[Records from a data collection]
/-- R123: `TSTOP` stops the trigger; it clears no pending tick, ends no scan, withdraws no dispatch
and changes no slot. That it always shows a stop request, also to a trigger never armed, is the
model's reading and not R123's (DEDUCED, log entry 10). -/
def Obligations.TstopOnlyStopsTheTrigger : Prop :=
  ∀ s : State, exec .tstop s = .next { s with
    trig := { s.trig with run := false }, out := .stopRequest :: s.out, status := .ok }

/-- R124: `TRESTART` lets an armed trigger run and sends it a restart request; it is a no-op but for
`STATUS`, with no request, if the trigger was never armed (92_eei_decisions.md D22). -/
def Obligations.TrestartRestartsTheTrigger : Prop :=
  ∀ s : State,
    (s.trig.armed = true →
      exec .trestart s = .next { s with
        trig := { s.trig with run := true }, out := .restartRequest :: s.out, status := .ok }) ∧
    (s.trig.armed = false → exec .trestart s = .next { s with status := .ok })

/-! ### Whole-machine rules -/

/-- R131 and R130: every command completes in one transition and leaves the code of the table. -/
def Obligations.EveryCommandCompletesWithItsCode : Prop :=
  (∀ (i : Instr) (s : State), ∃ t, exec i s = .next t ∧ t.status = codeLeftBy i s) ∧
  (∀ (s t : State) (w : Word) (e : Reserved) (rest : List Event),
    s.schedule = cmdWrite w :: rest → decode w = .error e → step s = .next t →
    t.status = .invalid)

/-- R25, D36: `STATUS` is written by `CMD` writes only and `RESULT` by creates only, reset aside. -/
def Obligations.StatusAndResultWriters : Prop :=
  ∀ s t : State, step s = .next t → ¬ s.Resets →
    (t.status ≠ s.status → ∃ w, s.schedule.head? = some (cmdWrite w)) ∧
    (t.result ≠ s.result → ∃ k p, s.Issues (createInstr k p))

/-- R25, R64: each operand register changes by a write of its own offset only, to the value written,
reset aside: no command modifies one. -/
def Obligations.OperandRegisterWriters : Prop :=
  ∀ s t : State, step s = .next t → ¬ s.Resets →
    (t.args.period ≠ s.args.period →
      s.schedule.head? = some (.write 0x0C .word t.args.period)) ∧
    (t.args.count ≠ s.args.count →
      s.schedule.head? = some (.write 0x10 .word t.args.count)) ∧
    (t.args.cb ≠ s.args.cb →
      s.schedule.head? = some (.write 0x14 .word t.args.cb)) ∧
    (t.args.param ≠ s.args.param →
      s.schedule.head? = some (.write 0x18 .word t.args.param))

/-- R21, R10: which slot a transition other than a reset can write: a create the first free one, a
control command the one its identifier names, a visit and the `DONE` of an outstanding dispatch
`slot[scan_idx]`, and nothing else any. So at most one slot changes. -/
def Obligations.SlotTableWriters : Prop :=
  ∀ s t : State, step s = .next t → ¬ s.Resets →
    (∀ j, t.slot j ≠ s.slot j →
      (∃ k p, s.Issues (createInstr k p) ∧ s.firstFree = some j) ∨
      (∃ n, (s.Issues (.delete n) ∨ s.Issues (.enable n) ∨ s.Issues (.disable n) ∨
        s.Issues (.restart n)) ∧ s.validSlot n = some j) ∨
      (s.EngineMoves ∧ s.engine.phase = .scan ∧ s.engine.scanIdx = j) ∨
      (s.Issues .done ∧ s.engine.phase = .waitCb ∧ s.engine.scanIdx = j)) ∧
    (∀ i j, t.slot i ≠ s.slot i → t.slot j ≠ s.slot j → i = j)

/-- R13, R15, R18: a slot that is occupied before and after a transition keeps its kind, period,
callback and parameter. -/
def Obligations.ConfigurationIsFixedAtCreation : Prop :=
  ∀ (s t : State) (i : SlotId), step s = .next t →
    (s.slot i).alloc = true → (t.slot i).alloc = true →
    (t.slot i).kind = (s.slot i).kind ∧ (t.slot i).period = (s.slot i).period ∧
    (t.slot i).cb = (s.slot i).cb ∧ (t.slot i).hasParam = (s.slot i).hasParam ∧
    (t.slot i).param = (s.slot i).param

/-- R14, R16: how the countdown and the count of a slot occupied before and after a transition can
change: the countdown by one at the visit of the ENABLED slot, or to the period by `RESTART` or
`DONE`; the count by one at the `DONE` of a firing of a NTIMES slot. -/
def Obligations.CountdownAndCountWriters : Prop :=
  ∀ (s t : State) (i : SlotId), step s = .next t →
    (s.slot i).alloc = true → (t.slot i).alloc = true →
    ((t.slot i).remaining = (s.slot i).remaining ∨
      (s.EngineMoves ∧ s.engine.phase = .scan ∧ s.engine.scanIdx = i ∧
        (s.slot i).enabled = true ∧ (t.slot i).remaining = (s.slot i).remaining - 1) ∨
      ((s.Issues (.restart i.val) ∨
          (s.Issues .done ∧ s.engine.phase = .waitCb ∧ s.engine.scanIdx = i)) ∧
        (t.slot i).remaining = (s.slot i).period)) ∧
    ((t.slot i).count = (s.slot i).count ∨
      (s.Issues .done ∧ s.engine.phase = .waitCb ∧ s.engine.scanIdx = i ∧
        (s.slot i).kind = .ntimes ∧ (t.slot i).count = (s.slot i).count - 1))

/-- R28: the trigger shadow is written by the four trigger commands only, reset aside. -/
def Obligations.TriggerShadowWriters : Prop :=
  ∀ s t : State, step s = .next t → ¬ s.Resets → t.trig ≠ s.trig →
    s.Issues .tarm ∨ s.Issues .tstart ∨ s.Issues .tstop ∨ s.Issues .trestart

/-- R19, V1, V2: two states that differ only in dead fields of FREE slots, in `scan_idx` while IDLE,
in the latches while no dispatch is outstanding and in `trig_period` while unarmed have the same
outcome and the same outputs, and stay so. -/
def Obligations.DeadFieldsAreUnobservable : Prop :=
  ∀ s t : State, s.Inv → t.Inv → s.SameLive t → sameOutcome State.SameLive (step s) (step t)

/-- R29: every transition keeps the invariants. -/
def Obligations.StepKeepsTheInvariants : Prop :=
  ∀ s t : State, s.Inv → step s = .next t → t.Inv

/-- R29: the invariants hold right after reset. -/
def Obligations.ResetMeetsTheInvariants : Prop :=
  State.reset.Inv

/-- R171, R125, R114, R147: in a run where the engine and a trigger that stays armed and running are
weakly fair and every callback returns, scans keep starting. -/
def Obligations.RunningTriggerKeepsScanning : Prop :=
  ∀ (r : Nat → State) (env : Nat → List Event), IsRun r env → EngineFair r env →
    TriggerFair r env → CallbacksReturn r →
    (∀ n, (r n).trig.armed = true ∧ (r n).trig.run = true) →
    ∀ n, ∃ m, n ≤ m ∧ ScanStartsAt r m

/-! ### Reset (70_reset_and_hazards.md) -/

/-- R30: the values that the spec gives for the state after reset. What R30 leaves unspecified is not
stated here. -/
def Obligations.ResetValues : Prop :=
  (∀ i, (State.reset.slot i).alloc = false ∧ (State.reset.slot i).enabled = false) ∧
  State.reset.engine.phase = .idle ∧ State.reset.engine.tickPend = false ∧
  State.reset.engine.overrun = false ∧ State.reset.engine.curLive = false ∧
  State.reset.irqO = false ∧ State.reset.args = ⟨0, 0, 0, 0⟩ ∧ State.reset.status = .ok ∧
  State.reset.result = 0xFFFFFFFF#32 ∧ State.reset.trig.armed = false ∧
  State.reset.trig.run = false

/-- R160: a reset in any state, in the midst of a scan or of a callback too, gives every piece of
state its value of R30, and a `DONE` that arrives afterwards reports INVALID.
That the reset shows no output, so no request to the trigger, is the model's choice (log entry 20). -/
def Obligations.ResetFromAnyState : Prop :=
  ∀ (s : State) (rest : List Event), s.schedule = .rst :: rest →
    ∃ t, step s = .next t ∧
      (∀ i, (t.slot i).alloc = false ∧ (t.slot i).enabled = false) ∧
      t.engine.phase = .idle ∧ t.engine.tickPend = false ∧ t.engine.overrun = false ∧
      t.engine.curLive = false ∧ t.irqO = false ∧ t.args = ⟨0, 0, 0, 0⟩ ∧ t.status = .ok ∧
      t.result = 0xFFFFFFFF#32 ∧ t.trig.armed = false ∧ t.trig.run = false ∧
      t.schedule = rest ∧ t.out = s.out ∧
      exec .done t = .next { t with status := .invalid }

* [Activity]
Look back at the entries above. Retype the line with "(∃ k p, s.Issues", the line with "change: the countdown", and all lines in between.

* [Your solution]
      (∃ k p, s.Issues (createInstr k p) ∧ s.firstFree = some j) ∨
      (∃ n, (s.Issues (.delete n) ∨ s.Issues (.enable n) ∨ s.Issues (.disable n) ∨
        s.Issues (.restart n)) ∧ s.validSlot n = some j) ∨
      (s.EngineMoves ∧ s.engine.phase = .scan ∧ s.engine.scanIdx = j) ∨
      (s.Issues .done ∧ s.engine.phase = .waitCb ∧ s.engine.scanIdx = j)) ∧
    (∀ i j, t.slot i ≠ s.slot i → t.slot j ≠ s.slot j → i = j)

/-- R13, R15, R18: a slot that is occupied before and after a transition keeps its kind, period,
callback and parameter. -/
def Obligations.ConfigurationIsFixedAtCreation : Prop :=
  ∀ (s t : State) (i : SlotId), step s = .next t →
    (s.slot i).alloc = true → (t.slot i).alloc = true →
    (t.slot i).kind = (s.slot i).kind ∧ (t.slot i).period = (s.slot i).period ∧
    (t.slot i).cb = (s.slot i).cb ∧ (t.slot i).hasParam = (s.slot i).hasParam ∧
    (t.slot i).param = (s.slot i).param

/-- R14, R16: how the countdown and the count of a slot occupied before and after a transition can
change: the countdown by one at the visit of the ENABLED slot, or to the period by `RESTART` or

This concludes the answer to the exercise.